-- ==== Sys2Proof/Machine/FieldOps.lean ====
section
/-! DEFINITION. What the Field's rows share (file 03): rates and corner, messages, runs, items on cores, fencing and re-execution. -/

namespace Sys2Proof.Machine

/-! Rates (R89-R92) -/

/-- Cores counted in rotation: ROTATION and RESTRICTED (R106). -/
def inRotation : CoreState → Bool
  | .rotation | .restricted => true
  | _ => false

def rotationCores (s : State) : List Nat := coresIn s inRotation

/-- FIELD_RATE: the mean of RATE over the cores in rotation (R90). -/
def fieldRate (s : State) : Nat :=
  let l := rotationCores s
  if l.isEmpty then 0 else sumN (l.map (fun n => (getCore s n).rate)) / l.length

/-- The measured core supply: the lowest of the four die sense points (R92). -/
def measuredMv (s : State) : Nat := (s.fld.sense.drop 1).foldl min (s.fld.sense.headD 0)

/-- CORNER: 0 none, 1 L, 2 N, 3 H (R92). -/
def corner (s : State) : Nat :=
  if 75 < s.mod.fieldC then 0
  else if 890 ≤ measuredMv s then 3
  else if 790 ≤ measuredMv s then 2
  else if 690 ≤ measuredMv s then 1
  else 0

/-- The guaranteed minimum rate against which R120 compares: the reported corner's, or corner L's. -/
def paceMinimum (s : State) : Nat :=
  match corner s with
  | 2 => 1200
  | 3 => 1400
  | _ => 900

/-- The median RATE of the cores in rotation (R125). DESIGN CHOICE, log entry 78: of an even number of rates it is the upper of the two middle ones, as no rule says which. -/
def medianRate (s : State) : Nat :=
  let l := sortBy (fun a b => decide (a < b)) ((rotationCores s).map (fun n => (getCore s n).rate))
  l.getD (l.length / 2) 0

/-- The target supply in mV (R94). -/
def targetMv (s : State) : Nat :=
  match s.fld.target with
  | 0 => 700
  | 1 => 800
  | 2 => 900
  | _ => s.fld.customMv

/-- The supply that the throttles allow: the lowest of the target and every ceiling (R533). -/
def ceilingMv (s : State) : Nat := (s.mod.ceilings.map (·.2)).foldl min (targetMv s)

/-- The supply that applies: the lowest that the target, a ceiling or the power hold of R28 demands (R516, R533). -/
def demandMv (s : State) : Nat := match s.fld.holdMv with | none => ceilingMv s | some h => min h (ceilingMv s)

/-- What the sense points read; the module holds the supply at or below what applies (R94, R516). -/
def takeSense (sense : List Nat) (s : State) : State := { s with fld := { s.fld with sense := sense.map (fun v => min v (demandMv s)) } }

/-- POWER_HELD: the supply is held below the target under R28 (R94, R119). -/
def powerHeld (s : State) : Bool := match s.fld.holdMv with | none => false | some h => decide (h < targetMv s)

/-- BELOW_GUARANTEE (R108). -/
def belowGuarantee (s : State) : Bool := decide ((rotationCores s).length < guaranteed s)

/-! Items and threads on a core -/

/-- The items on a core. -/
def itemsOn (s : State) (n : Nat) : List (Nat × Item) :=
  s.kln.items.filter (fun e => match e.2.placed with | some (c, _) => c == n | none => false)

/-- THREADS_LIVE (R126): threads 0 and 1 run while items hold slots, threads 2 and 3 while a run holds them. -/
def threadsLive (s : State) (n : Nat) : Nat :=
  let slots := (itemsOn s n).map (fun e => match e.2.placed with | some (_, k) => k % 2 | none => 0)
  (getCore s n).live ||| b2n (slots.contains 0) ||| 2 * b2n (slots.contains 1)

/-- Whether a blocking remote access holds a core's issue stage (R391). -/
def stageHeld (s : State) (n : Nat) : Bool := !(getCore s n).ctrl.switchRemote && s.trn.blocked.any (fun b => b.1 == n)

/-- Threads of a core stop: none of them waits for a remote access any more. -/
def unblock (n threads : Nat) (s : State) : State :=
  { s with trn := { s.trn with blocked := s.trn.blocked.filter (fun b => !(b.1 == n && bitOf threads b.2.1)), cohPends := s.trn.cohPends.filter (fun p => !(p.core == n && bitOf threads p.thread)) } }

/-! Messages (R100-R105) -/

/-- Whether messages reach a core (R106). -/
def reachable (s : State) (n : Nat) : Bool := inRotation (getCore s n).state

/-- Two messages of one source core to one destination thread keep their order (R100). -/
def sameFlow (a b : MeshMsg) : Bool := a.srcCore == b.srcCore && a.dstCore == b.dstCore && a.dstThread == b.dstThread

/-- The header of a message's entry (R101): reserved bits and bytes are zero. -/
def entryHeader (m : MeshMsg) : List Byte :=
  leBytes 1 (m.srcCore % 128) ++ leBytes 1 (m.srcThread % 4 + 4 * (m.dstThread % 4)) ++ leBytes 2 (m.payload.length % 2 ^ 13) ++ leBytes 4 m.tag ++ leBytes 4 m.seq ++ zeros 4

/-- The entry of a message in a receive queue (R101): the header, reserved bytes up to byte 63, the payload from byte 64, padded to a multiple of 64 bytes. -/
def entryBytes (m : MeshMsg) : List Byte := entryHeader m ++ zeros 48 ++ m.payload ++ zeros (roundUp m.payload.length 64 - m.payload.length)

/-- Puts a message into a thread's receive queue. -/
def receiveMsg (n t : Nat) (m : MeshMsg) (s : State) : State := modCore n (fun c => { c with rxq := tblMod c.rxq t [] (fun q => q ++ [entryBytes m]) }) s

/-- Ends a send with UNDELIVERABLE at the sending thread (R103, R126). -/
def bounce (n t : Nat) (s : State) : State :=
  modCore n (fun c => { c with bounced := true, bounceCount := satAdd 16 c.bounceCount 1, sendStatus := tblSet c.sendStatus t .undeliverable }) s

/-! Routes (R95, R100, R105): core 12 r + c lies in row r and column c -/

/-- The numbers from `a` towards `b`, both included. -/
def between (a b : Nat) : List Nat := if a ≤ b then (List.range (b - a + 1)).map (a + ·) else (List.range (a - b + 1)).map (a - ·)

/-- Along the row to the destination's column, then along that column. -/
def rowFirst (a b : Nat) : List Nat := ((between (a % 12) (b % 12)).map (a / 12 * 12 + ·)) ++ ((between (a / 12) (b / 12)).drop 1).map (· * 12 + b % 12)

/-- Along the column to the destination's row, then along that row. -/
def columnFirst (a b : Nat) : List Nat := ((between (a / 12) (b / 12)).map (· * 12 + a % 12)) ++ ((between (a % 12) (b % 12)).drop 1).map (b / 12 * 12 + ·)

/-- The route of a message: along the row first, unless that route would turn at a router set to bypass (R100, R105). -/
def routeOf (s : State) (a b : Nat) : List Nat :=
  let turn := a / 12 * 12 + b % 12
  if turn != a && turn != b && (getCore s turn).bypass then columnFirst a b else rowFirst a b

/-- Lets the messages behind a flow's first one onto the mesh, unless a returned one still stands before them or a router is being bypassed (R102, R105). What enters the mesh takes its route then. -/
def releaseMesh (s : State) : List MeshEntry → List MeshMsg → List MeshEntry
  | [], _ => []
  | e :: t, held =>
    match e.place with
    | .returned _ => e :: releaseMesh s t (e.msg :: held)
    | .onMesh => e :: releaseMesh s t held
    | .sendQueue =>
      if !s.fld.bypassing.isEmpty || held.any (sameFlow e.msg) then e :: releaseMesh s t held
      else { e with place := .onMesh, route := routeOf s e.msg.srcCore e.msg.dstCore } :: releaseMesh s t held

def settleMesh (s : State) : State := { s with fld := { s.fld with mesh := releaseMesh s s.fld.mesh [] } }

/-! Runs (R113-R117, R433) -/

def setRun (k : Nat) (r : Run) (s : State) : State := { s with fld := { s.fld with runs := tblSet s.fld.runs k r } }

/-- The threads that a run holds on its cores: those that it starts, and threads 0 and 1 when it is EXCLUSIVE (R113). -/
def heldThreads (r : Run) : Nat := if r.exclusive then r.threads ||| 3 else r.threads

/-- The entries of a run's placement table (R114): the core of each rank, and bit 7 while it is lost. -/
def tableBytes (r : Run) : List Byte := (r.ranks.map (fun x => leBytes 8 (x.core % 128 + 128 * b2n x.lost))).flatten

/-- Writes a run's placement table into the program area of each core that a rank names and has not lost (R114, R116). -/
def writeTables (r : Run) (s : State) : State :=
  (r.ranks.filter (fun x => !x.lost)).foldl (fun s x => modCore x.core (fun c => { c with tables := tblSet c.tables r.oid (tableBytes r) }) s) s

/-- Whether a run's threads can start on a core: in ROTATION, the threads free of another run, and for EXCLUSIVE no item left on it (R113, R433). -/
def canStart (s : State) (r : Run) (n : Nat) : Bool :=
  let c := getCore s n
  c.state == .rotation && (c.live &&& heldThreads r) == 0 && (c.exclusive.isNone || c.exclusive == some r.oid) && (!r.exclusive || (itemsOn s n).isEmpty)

------------

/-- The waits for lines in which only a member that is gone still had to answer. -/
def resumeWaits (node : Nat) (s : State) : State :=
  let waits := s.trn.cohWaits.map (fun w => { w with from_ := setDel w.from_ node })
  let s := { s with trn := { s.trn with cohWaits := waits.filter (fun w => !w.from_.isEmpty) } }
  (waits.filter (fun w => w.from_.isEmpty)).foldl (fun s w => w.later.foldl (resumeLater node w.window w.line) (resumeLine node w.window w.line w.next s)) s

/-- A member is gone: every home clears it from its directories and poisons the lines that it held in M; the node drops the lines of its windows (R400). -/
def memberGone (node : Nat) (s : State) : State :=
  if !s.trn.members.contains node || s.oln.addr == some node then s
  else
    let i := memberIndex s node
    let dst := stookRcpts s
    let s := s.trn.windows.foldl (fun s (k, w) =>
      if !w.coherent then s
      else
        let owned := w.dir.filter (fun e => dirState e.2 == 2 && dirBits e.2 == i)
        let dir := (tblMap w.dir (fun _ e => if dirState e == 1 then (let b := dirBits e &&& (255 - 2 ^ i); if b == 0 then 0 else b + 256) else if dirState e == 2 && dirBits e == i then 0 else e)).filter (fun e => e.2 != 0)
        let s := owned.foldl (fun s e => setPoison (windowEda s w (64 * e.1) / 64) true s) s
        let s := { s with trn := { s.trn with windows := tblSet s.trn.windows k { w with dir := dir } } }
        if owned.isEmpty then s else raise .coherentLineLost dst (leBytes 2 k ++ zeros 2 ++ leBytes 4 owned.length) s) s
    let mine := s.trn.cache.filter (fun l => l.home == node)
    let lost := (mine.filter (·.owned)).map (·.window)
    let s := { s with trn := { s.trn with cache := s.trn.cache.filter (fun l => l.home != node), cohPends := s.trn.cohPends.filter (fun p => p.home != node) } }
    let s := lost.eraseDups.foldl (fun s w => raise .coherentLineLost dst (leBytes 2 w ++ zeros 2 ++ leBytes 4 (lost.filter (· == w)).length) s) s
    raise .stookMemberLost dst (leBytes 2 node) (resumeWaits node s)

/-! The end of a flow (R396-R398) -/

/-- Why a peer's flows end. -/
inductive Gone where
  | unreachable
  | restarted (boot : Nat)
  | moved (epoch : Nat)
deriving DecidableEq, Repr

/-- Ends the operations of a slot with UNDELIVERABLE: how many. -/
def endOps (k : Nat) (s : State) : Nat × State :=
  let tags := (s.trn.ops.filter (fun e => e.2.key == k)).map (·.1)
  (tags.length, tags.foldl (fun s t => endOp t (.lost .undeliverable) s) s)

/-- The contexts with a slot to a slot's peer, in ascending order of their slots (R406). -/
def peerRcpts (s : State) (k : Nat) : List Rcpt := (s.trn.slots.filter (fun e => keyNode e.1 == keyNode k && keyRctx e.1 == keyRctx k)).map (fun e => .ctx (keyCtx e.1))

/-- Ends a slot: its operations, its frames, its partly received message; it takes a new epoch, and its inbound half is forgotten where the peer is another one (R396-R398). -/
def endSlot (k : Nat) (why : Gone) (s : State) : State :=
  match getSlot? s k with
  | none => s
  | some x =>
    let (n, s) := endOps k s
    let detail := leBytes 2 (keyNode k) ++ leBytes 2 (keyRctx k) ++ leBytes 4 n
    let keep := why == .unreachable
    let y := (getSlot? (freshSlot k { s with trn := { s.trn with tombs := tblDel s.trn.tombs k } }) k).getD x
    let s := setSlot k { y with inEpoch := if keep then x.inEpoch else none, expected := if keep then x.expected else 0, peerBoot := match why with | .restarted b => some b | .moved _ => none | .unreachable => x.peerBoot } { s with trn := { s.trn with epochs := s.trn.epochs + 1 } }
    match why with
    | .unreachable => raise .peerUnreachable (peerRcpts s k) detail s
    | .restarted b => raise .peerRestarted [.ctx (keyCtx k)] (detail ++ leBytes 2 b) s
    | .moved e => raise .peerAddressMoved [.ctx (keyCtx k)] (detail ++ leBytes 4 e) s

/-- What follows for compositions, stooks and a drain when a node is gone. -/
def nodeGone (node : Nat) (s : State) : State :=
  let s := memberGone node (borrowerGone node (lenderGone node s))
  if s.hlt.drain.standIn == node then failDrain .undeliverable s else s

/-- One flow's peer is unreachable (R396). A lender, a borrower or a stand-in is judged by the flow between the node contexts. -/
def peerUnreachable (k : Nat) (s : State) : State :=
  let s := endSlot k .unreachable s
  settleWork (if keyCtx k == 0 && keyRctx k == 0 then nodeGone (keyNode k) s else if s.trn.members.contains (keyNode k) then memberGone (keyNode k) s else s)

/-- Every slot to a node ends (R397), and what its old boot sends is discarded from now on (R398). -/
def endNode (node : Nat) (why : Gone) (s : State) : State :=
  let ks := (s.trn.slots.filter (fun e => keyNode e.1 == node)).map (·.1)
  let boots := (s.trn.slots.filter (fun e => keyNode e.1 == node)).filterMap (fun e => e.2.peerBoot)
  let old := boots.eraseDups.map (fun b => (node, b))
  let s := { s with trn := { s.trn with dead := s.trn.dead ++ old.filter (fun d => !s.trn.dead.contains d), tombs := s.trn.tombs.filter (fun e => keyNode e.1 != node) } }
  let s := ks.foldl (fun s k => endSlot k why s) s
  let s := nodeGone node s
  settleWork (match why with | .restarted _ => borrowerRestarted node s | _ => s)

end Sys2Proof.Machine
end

------------

- Task statement -
There is a run of lines above from the one with "-- ==== Sys2Proof/Machine/FieldOps.lean" to the one with "corner L's. -/"; print exactly that run, both ends included, and nothing else.

- Result -
-- ==== Sys2Proof/Machine/FieldOps.lean ====
section
/-! DEFINITION. What the Field's rows share (file 03): rates and corner, messages, runs, items on cores, fencing and re-execution. -/

namespace Sys2Proof.Machine

/-! Rates (R89-R92) -/

/-- Cores counted in rotation: ROTATION and RESTRICTED (R106). -/
def inRotation : CoreState → Bool
  | .rotation | .restricted => true
  | _ => false

def rotationCores (s : State) : List Nat := coresIn s inRotation

/-- FIELD_RATE: the mean of RATE over the cores in rotation (R90). -/
def fieldRate (s : State) : Nat :=
  let l := rotationCores s
  if l.isEmpty then 0 else sumN (l.map (fun n => (getCore s n).rate)) / l.length

/-- The measured core supply: the lowest of the four die sense points (R92). -/
def measuredMv (s : State) : Nat := (s.fld.sense.drop 1).foldl min (s.fld.sense.headD 0)

/-- CORNER: 0 none, 1 L, 2 N, 3 H (R92). -/
def corner (s : State) : Nat :=
  if 75 < s.mod.fieldC then 0
  else if 890 ≤ measuredMv s then 3
  else if 790 ≤ measuredMv s then 2
  else if 690 ≤ measuredMv s then 1
  else 0

/-- The guaranteed minimum rate against which R120 compares: the reported corner's, or corner L's. -/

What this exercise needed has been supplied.